### What to do
Which lines below include "peak"? Copy them all.

+++

-- ==== Sys2Proof/Syntax.lean ====
section
/-! DEFINITION. The commands of the block: one constructor per row of spec/opcode_table.json, with the operands that
come from outside: what is written or read, what a packet or a descriptor says, what a sensor or a decoder reports.
The order in which commands stand in the queue is the order in which the block decides them (R21, log entry 8). -/

namespace Sys2Proof

/-- What a word read through a basin port belongs to (Table 13-5): a command of a ring or a link, a block in a lane
queue, a block read from a position, or none of these. -/
inductive WordUse where
  | other
  | ringCmd (r seq : Nat)
  | linkCmd (l tag : Nat)
  | block (id : Nat)
  | position (pba : Nat)
  deriving DecidableEq, Repr

/-- Consecutive samples of one spot, wedge windows included: the rail bit at which S0 stood when the first was taken, and the
values at the converter's input in ADC codes (R206). -/
structure SpotRun where
  spot : Nat
  start : Int
  x : List Int
  deriving DecidableEq, Repr

/-- One pass of a data spot over a block: the samples of the spots of the pickup since the last postamble bit of its last block, up
to 7 channel bits past the last postamble bit of this one, which stand at the head of the next run again; the reference Eref for each 32 channel bits of the data-period stream (R230); and the 18-bit band
fields of S0 at the wedges before the row's first preamble bit, latest first (R55, R284). -/
structure SpotRead where
  runs : List SpotRun := []
  ref : List Nat := []
  fields : List Nat := []
  deriving DecidableEq, Repr

/-- What a pickup answered to the reads of R95: the word at register 0x04 and its 64-bit identity. `resent` tells how often the
read of register 0x04, and then those of IDENT0 to IDENT3, went out again before a good response came: 4 when none of R94's four
attempts got one. -/
structure PickupAnswer where
  pickup : Nat
  contract : Nat
  ident : Nat
  resent : List Nat := []
  deriving DecidableEq, Repr

/-- A block that the scan of a load decoded (R71, R247): its pickup and lane, whether it passed, its frames without a sync and with
one off its place, and the corrections of its codewords, none where one was not accepted. -/
structure ScanRead where
  pickup : Nat
  lane : Nat
  passed : Bool
  fly : Nat
  shifted : Nat
  words : List (Option Nat)
  deriving DecidableEq, Repr

/-- A catalogue position as one copy reads it (R71): no block with a good CRC, BLANK (R226), or the 65,536 user bytes. -/
inductive CatBlock where
  | failed
  | blank
  | good (user : Bytes)
  deriving DecidableEq, Repr

/-- A recorded user or spare row that a load finds on a layer of a surface (R73): per lane the EPOCH of its header, and
whether its CRC is good. -/
structure FoundRow where
  surface : Nat
  layer : Nat
  row : Nat
  lanes : List (Nat × Nat × Bool)
  deriving DecidableEq, Repr

/-- What the device reads in a MEDIA_LOAD: the pickups' answers (R95), the 96-bit format words of a surface and layer in
successive revolutions (R49), the catalogue row by row in append order with the seven lanes of the copies on surfaces 0, 9, 18
and 27 (R71), and the rows recorded (R73). -/
structure LoadRead where
  answers : List PickupAnswer := []
  /-- The blocks that the load decoded, in order. -/
  reads : List ScanRead := []
  formats : List (Nat × Nat × List Nat) := []
  catalogue : List (List (List CatBlock)) := []
  rows : List FoundRow := []
  deriving DecidableEq, Repr

/-- What a loop engine latches from a pickup at edge 0 (R107): the 14-bit codes of FE and TPP and of the TLE conversion
completed, the RF envelope of S0 in mVppd, the part of a mark interval run since the last good mark in 1/65,536 (R178),
and the measured coil currents of the four axes in units of full scale, Q2.29. -/
structure ServoIn where
  fe : Int := 0
  tpp : Int := 0
  tle : Int := 0
  env : Nat := 0
  rail : Nat := 0
  coils : List Int := []
  deriving DecidableEq, Repr
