/-- What a pickup and its surface hold besides their registers. -/
structure Pk where
  /-- Consecutive good and missed rail address marks (R18). -/
  goodMarks : Nat := 0
  missedMarks : Nat := 0
  lastMark : Option Mark := none
  /-- A good mark has been read since the last lock (RAIL_UNLOCK's payload). -/
  marked : Bool := false
  /-- Band last followed while tracking was CLOSED (R134). -/
  bandFollowed : Option Nat := none
  /-- Frames waiting for the bus, in order, and the cyclic reads that have fallen due, which fill the remaining time; the frame
  last sent, whose response is due (R92, R94). -/
  frames : List Frame := []
  polls : List Frame := []
  sent : Option Frame := none
  monNext : Nat := 0
  /-- A frame has succeeded since the last failed one (R94). -/
  busOk : Bool := true
  /-- SA set-point last sent, and the layer focus is on or wanted (R97). -/
  sa : Option Int := none
  layer : Nat := 0
  /-- Read power, write power and SA writes that wait for the end of a row write (R80, R273). -/
  pendingFrames : List Frame := []
  /-- Surface facts found at load: formatted, disc serial, loaded (R45, R385). -/
  loaded : Bool := false
  formatted : Bool := false
  /-- Layers whose format word no revolution gave with a good CRC (R49). -/
  unreadable : List Nat := []
  /-- RC settings written and waiting for the next block (R248). -/
  rcPending : List RcWrite := []
  /-- The equaliser of every spot of the pickup since the last preamble (R203): boost in 0.5 dB, and peak in 1/12,000 MHz. -/
  boost : Nat := 0
  peak : Nat := 0
  /-- The row of the pass that data spots make or last made (key 2^17 × L + row), and its lanes decoded so far. -/
  passRow : Option Nat := none
  passLanes : List Nat := []
  /-- Spots whose samples of the pass have been taken into gain, clips and taps (R202, R204). -/
  passSpots : List Nat := []
  /-- The row under S0 at the last mark, and the blocks of it and of the row before it whose read began at its start. -/
  rowBegun : Option Nat := none
  reading : List ReadDue := []
  /-- Positions whose read had ended when the reading conditions of the pickup ceased, and that are not yet decoded (R240,
  R241). -/
  readOut : List Nat := []
  /-- Positions known by a read, with the 65,664 data bytes recorded there, or blank (R288). -/
  known : Tab (Option Bytes) := []
  scoutOpen : Option Nat := none
  scoutMap : List Defect := []
  /-- Write gate (R258 to R260): good wedges and good focus samples, up to 4 and 64. -/
  goodWedges : Nat := 4
  goodFocus : Nat := 64
  /-- Lane queues k = 1 to 7 (R250): block numbers, head first. -/
  queues : List (List Nat) := [[], [], [], [], [], [], []]
  rows : List RowWrite := []
  verify : List VerifyDue := []
  sick : Tab Sick := []
  opc : Tab Opc := []
  realloc : Tab Realloc := []
  /-- Dead PBAs and abandoned rows since the surface's last DEFECT record (R302). -/
  dead : List Nat := []
  abandoned : List (Nat × Nat) := []
  /-- Rows ever allocated: key 2^17 × L + row, lanes recorded (none for an abandoned row). -/
  occupied : Tab (List Nat) := []
  /-- Dead positions (R265). -/
  deadAll : List Nat := []
  sparesOut : Bool := false
  /-- The pickup is reserved for ladder re-reads (R289). -/
  reserved : Bool := false
  /-- New laser values have been sent for a row that needs a seek: since when, and whether SA is among them; the seek to the
  row is made anew once they have settled (R273). -/
  settling : Option (Nat × Bool) := none
  deriving DecidableEq, Repr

+++

### Expected answer
  /-- The equaliser of every spot of the pickup since the last preamble (R203): boost in 0.5 dB, and peak in 1/12,000 MHz. -/
  peak : Nat := 0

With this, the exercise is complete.